**What to work on**:
Within the data that follows, set down exactly the lines from the one containing "case exec =>" through the one containing "case rstWait =>", both ends included.

BEGIN Source information

-- ==== Sys2Proof/Laws/Frames.lean ====
section
/-! SUPPORT. What every CPU step leaves as it was, once for each shared operation and once for each kind of step
(spec/60_exceptions.md R312: the CPU shares the bus pins, the ownership and the chips' storage, and nothing else). -/

namespace Sys2Proof.Machine

/-- `t` differs from `s` at most in the CPU, the bus pins and ownership, chip storage and the diagnostic stream. -/
structure CpuFrame (s t : State) : Prop where
  cfg : t.cfg = s.cfg
  clock : t.clock = s.clock
  hostPhase : t.hostPhase = s.hostPhase
  fault : t.fault = s.fault
  sched : t.sched = s.sched
  draws : t.draws = s.draws
  power : t.bus.power = s.bus.power
  chips : t.chips.map Chip.frame = s.chips.map Chip.frame

theorem CpuFrame.refl (s : State) : CpuFrame s s := ⟨rfl, rfl, rfl, rfl, rfl, rfl, rfl, rfl⟩

theorem CpuFrame.trans {s t u : State} (h : CpuFrame s t) (k : CpuFrame t u) : CpuFrame s u :=
  ⟨k.cfg.trans h.cfg, k.clock.trans h.clock, k.hostPhase.trans h.hostPhase, k.fault.trans h.fault, k.sched.trans h.sched,
    k.draws.trans h.draws, k.power.trans h.power, k.chips.trans h.chips⟩

/-- Replacing a chip by one that differs in its storage only keeps every chip's frame. -/
theorem map_frame_set {l : List Chip} {k : Nat} {c c' : Chip} (h : l[k]? = some c) (hf : c'.frame = c.frame) :
    (l.set k c').map Chip.frame = l.map Chip.frame := by
  obtain ⟨hk, rfl⟩ := List.getElem?_eq_some_iff.mp h
  rw [List.map_set, hf]
  apply List.ext_getElem
  · simp
  · intro i h1 h2
    rw [List.getElem_set]
    split
    · next e => subst e; simp
    · rfl

/-! ### The shared operations -/

theorem frame_mapCpu (f : Cpu → Cpu) (s : State) : CpuFrame s (s.mapCpu f) := ⟨rfl, rfl, rfl, rfl, rfl, rfl, rfl, rfl⟩

theorem frame_goto (q : Seq) (s : State) : CpuFrame s (s.goto q) := frame_mapCpu _ s

theorem frame_log (sev : Severity) (kind : DiagKind) (s : State) : CpuFrame s (s.log sev kind) :=
  ⟨rfl, rfl, rfl, rfl, rfl, rfl, rfl, rfl⟩

theorem frame_writeAddress (a : Addr) (s : State) : CpuFrame s (writeAddress a s) := ⟨rfl, rfl, rfl, rfl, rfl, rfl, rfl, rfl⟩

theorem frame_writeData (d : Byte) (s : State) : CpuFrame s (writeData d s) := ⟨rfl, rfl, rfl, rfl, rfl, rfl, rfl, rfl⟩

theorem frame_grantBus (id : ComponentId) (s : State) : CpuFrame s (grantBus id s) := ⟨rfl, rfl, rfl, rfl, rfl, rfl, rfl, rfl⟩

theorem frame_releaseBus (id : ComponentId) (s : State) : CpuFrame s (releaseBus id s) :=
  ⟨rfl, rfl, rfl, rfl, rfl, rfl, by simp only [releaseBus, State.mapBus_bus]; split <;> rfl, rfl⟩

theorem frame_memRead (addr : Addr) (s : State) : CpuFrame s (memRead addr s).2 := by
  rw [memRead_eq]; exact ⟨rfl, rfl, rfl, rfl, rfl, rfl, rfl, rfl⟩

theorem frame_memWrite (addr : Addr) (v : Byte) (s : State) : CpuFrame s (memWrite addr v s) := by
  rcases memWrite_cases addr v s with ⟨k, a, c, _, hc, _, h⟩ | ⟨k, a, _, _, h⟩ | ⟨_, h⟩ <;> rw [h]
  · exact ⟨rfl, rfl, rfl, rfl, rfl, rfl, rfl, map_frame_set hc rfl⟩
  · exact frame_log _ _ s
  · exact frame_log _ _ s

theorem frame_halt (s : State) : CpuFrame s (halt s) := frame_mapCpu _ s

theorem frame_fetch (s : State) : CpuFrame s (fetch s).2 := by
  obtain ⟨_, ev, h⟩ := fetch_spec s
  rw [h]; split <;> exact ⟨rfl, rfl, rfl, rfl, rfl, rfl, rfl, rfl⟩

/-! ### The bracket -/

theorem frame_absTry (s : State) : CpuFrame s (absTry s) := by
  unfold absTry; split
  · exact (frame_grantBus _ s).trans (frame_goto _ _)
  · exact frame_goto _ s

theorem frame_absTimeout (s : State) : CpuFrame s (absTimeout s) := (frame_log _ _ s).trans (frame_mapCpu _ _)

theorem frame_absAddr (acc : AbsAccess) (ea : Addr) (s : State) : CpuFrame s (absAddr acc ea s) := by
  cases acc
  · exact (frame_writeAddress _ s).trans (frame_goto _ _)
  · exact (frame_mapCpu _ s).trans ((frame_writeAddress _ _).trans (frame_goto _ _))

theorem frame_absMem (acc : AbsAccess) (ea : Addr) (s : State) : CpuFrame s (absMem acc ea s) := by
  cases acc
  · unfold absMem; exact (frame_memRead _ s).trans (frame_mapCpu _ _)
  · exact (frame_memWrite _ _ s).trans (frame_goto _ _)

theorem frame_absData (acc : AbsAccess) (s : State) : CpuFrame s (absData acc s) := by
  cases acc
  · exact (frame_writeData _ s).trans (frame_goto _ _)
  · exact (frame_writeData _ s).trans ((frame_mapCpu _ _).trans (frame_goto _ _))

theorem frame_absRel (s : State) : CpuFrame s (absRel s) := (frame_releaseBus _ s).trans (frame_mapCpu _ _)

theorem frame_absBracket (acc : AbsAccess) (ea : Addr) (s : State) : CpuFrame s (absBracket acc ea s) := by
  unfold absBracket
  split
  · refine (frame_absTry s).trans ?_
    cases acc
    · exact (frame_absAddr _ _ _).trans ((frame_absMem _ _ _).trans ((frame_absData _ _).trans (frame_absRel _)))
    · exact (frame_absAddr _ _ _).trans ((frame_absData _ _).trans ((frame_absMem _ _ _).trans (frame_absRel _)))
  · exact (frame_absTry s).trans (frame_absTimeout _)

/-- Every instruction answers a next state, which keeps the frame. -/
theorem frame_exec (i : Instr) (s : State) : ∃ t, exec i s = .next t ∧ CpuFrame s t := by
  cases i with
  | ldaImm imm => exact ⟨_, rfl, frame_mapCpu _ s⟩
  | ldxImm imm => exact ⟨_, rfl, frame_mapCpu _ s⟩
  | ldyImm imm => exact ⟨_, rfl, frame_mapCpu _ s⟩
  | ldaAbs ea => exact ⟨_, rfl, frame_absBracket _ _ s⟩
  | ldxAbs ea => exact ⟨_, rfl, frame_absBracket _ _ s⟩
  | ldyAbs ea => exact ⟨_, rfl, frame_absBracket _ _ s⟩
  | staAbs ea => exact ⟨_, rfl, frame_absBracket _ _ s⟩
  | inx => exact ⟨_, rfl, frame_mapCpu _ s⟩
  | iny => exact ⟨_, rfl, frame_mapCpu _ s⟩
  | dex => exact ⟨_, rfl, frame_mapCpu _ s⟩
  | dey => exact ⟨_, rfl, frame_mapCpu _ s⟩
  | tax => exact ⟨_, rfl, frame_mapCpu _ s⟩
  | txa => exact ⟨_, rfl, frame_mapCpu _ s⟩
  | tay => exact ⟨_, rfl, frame_mapCpu _ s⟩
  | tya => exact ⟨_, rfl, frame_mapCpu _ s⟩
  | nop => exact ⟨_, rfl, frame_mapCpu _ s⟩
  | brk => exact ⟨_, rfl, frame_halt s⟩

/-! ### The reset -/

theorem frame_rstTry (s : State) : CpuFrame s (rstTry s) := by
  unfold rstTry; split
  · exact (frame_grantBus _ s).trans (frame_goto _ _)
  · exact frame_goto _ s

theorem frame_rstTimeout (s : State) : CpuFrame s (rstTimeout s) := (frame_log _ _ s).trans (frame_goto _ _)

theorem frame_rstAddrLo (s : State) : CpuFrame s (rstAddrLo s) := (frame_writeAddress _ s).trans (frame_goto _ _)

theorem frame_rstReadLo (s : State) : CpuFrame s (rstReadLo s) := by
  unfold rstReadLo; exact (frame_memRead _ s).trans (frame_mapCpu _ _)

theorem frame_rstAddrHi (s : State) : CpuFrame s (rstAddrHi s) := (frame_writeAddress _ s).trans (frame_goto _ _)

theorem frame_rstReadHi (s : State) : CpuFrame s (rstReadHi s) := by
  unfold rstReadHi; exact (frame_memRead _ s).trans (frame_mapCpu _ _)

theorem frame_rstRel (s : State) : CpuFrame s (rstRel s) := (frame_releaseBus _ s).trans (frame_mapCpu _ _)

theorem frame_resetEnd (s : State) : CpuFrame s (resetEnd s) := frame_mapCpu _ s

theorem frame_resetEntry (s : State) : CpuFrame s (resetEntry s) := frame_mapCpu _ s

theorem frame_resetSpan (s : State) : CpuFrame s (resetSpan s) := by
  have h := (frame_resetEntry s).trans (frame_rstTry _)
  unfold resetSpan rstGranted
  split
  · exact h.trans ((frame_rstAddrLo _).trans ((frame_rstReadLo _).trans ((frame_rstAddrHi _).trans ((frame_rstReadHi _).trans
      ((frame_rstRel _).trans (frame_resetEnd _))))))
  · exact h.trans ((frame_rstTimeout _).trans (frame_resetEnd _))

/-! ### The sequencer -/

theorem frame_startInstr (s : State) : CpuFrame s (startInstr s) := frame_mapCpu _ s

theorem frame_fetchOp (s : State) : CpuFrame s (fetchOp s) := by
  unfold fetchOp
  have h := (frame_fetch s).trans (frame_mapCpu (fun c => { c with op := (fetch s).1.1 }) _)
  dsimp only
  split
  · split
    · exact h.trans (frame_goto _ _)
    · exact h.trans (frame_goto _ _)
    · exact h.trans (frame_goto _ _)
    · exact h.trans ((frame_log _ _ _).trans (frame_halt _))
  · exact h

theorem frame_fetchB1 (s : State) : CpuFrame s (fetchB1 s) := by
  unfold fetchB1
  have h := (frame_fetch s).trans (frame_mapCpu (fun c => { c with b1 := (fetch s).1.1 }) _)
  dsimp only
  split
  · split
    · exact h.trans (frame_goto _ _)
    · exact h.trans (frame_goto _ _)
    · exact h
    · exact h
  · exact h

theorem frame_fetchB2 (s : State) : CpuFrame s (fetchB2 s) := by
  unfold fetchB2
  have h := (frame_fetch s).trans (frame_mapCpu (fun c => { c with b2 := (fetch s).1.1 }) _)
  dsimp only
  split
  · exact h.trans (frame_mapCpu _ _)
  · exact h

theorem frame_fetchInstr (s : State) : CpuFrame s (fetchInstr s) := by
  refine ((frame_startInstr s).trans (frame_fetchOp _)).trans ?_
  unfold fetchInstr fetchOperands
  dsimp only
  split
  · split
    · exact (frame_fetchB1 _).trans (frame_fetchB2 _)
    · exact frame_fetchB1 _
  · split
    · exact frame_fetchB2 _
    · exact CpuFrame.refl _

theorem answers_eq_some {o : Option State} {r : Result} (h : answers o = some r) : ∃ t, o = some t ∧ r = .next t := by
  cases o with
  | none => cases h
  | some t => exact ⟨t, rfl, (Option.some.inj h).symm⟩

/-- Every phase's step answers a next state, which keeps the frame. -/
theorem frame_phaseStep {s : State} {r : Result} (h : phaseStep s = some r) : ∃ t, r = .next t ∧ CpuFrame s t := by
  unfold phaseStep at h
  cases hq : s.cpu.seq <;> rw [hq] at h <;> dsimp only at h
  case waitHi =>
    obtain ⟨t, ht, rfl⟩ := answers_eq_some h
    unfold dispatchStep at ht
    split at ht <;> cases ht
    · exact ⟨_, rfl, frame_resetEntry s⟩
    · exact ⟨_, rfl, frame_startInstr s⟩
  case fetchOp => cases h; exact ⟨_, rfl, frame_fetchOp s⟩
  case fetchB1 => cases h; exact ⟨_, rfl, frame_fetchB1 s⟩
  case fetchB2 => cases h; exact ⟨_, rfl, frame_fetchB2 s⟩
  case exec =>
    unfold execStep at h
    split at h
    · split at h
      · cases h
      · cases h; exact frame_exec _ s
    · cases h
  case absTry => cases h; exact ⟨_, rfl, frame_absTry s⟩
  case absWait =>
    obtain ⟨t, ht, rfl⟩ := answers_eq_some h
    unfold absGrant at ht
    split at ht <;> cases ht
    exact ⟨_, rfl, (frame_grantBus _ s).trans (frame_goto _ _)⟩
  case absAddr =>
    obtain ⟨t, ht, rfl⟩ := answers_eq_some h
    obtain ⟨acc, _, rfl⟩ := Option.map_eq_some_iff.mp ht
    exact ⟨_, rfl, frame_absAddr _ _ s⟩
  case absMem =>
    obtain ⟨t, ht, rfl⟩ := answers_eq_some h
    obtain ⟨acc, _, rfl⟩ := Option.map_eq_some_iff.mp ht
    exact ⟨_, rfl, frame_absMem _ _ s⟩
  case absData =>
    obtain ⟨t, ht, rfl⟩ := answers_eq_some h
    obtain ⟨acc, _, rfl⟩ := Option.map_eq_some_iff.mp ht
    exact ⟨_, rfl, frame_absData _ s⟩
  case absRel => cases h; exact ⟨_, rfl, frame_absRel s⟩
  case waitLo =>
    obtain ⟨t, ht, rfl⟩ := answers_eq_some h
    unfold waitLoStep at ht
    split at ht <;> cases ht
    exact ⟨_, rfl, frame_goto _ s⟩
  case rstTry => cases h; exact ⟨_, rfl, frame_rstTry s⟩
  case rstWait =>
    obtain ⟨t, ht, rfl⟩ := answers_eq_some h
    unfold rstGrant at ht
    split at ht <;> cases ht
    exact ⟨_, rfl, (frame_grantBus _ s).trans (frame_goto _ _)⟩
  case rstAddrLo => cases h; exact ⟨_, rfl, frame_rstAddrLo s⟩
  case rstReadLo => cases h; exact ⟨_, rfl, frame_rstReadLo s⟩
  case rstAddrHi => cases h; exact ⟨_, rfl, frame_rstAddrHi s⟩
  case rstReadHi => cases h; exact ⟨_, rfl, frame_rstReadHi s⟩
  case rstRel => cases h; exact ⟨_, rfl, frame_rstRel s⟩
  case rstEnd => cases h; exact ⟨_, rfl, frame_resetEnd s⟩

/-- The CPU's step answers a next state, which keeps the frame. -/
theorem frame_cpuStep {s : State} {r : Result} (h : cpuStep s = some r) : ∃ t, r = .next t ∧ CpuFrame s t := by
  unfold cpuStep at h
  split at h
  · cases h
  · split at h <;> cases h
    exact ⟨_, rfl, frame_resetEntry s⟩
  · exact frame_phaseStep h
  · exact frame_phaseStep h
  · exact frame_phaseStep h

/-- The CPU's timeout step answers a next state, which keeps the frame. -/
theorem frame_cpuTimeoutStep {s : State} {r : Result} (h : cpuTimeoutStep s = some r) : ∃ t, r = .next t ∧ CpuFrame s t := by
  unfold cpuTimeoutStep at h
  split at h
  · split at h <;> cases h
    · exact ⟨_, rfl, frame_absTimeout s⟩
    · exact ⟨_, rfl, frame_rstTimeout s⟩
  · cases h

/-- The CPU's span answers a next state, which keeps the frame. -/
theorem frame_cpuSpanStep {s : State} {r : Result} (h : cpuSpanStep s = some r) : ∃ t, r = .next t ∧ CpuFrame s t := by
  unfold cpuSpanStep at h
  split at h
  · cases h; exact ⟨_, rfl, frame_resetSpan s⟩
  · split at h <;> cases h
    · exact ⟨_, rfl, frame_resetSpan s⟩
    · unfold runFetched
      split
      · split
        · obtain ⟨t, ht, hf⟩ := frame_exec _ (fetchInstr s)
          exact ⟨t, ht, (frame_fetchInstr s).trans hf⟩
        · exact ⟨_, rfl, frame_fetchInstr s⟩
      · exact ⟨_, rfl, frame_fetchInstr s⟩

end Sys2Proof.Machine
end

END Source information

**Finished task**:
  case exec =>
    unfold execStep at h
    split at h
    · split at h
      · cases h
      · cases h; exact frame_exec _ s
    · cases h
  case absTry => cases h; exact ⟨_, rfl, frame_absTry s⟩
  case absWait =>
    obtain ⟨t, ht, rfl⟩ := answers_eq_some h
    unfold absGrant at ht
    split at ht <;> cases ht
    exact ⟨_, rfl, (frame_grantBus _ s).trans (frame_goto _ _)⟩
  case absAddr =>
    obtain ⟨t, ht, rfl⟩ := answers_eq_some h
    obtain ⟨acc, _, rfl⟩ := Option.map_eq_some_iff.mp ht
    exact ⟨_, rfl, frame_absAddr _ _ s⟩
  case absMem =>
    obtain ⟨t, ht, rfl⟩ := answers_eq_some h
    obtain ⟨acc, _, rfl⟩ := Option.map_eq_some_iff.mp ht
    exact ⟨_, rfl, frame_absMem _ _ s⟩
  case absData =>
    obtain ⟨t, ht, rfl⟩ := answers_eq_some h
    obtain ⟨acc, _, rfl⟩ := Option.map_eq_some_iff.mp ht
    exact ⟨_, rfl, frame_absData _ s⟩
  case absRel => cases h; exact ⟨_, rfl, frame_absRel s⟩
  case waitLo =>
    obtain ⟨t, ht, rfl⟩ := answers_eq_some h
    unfold waitLoStep at ht
    split at ht <;> cases ht
    exact ⟨_, rfl, frame_goto _ s⟩
  case rstTry => cases h; exact ⟨_, rfl, frame_rstTry s⟩
  case rstWait =>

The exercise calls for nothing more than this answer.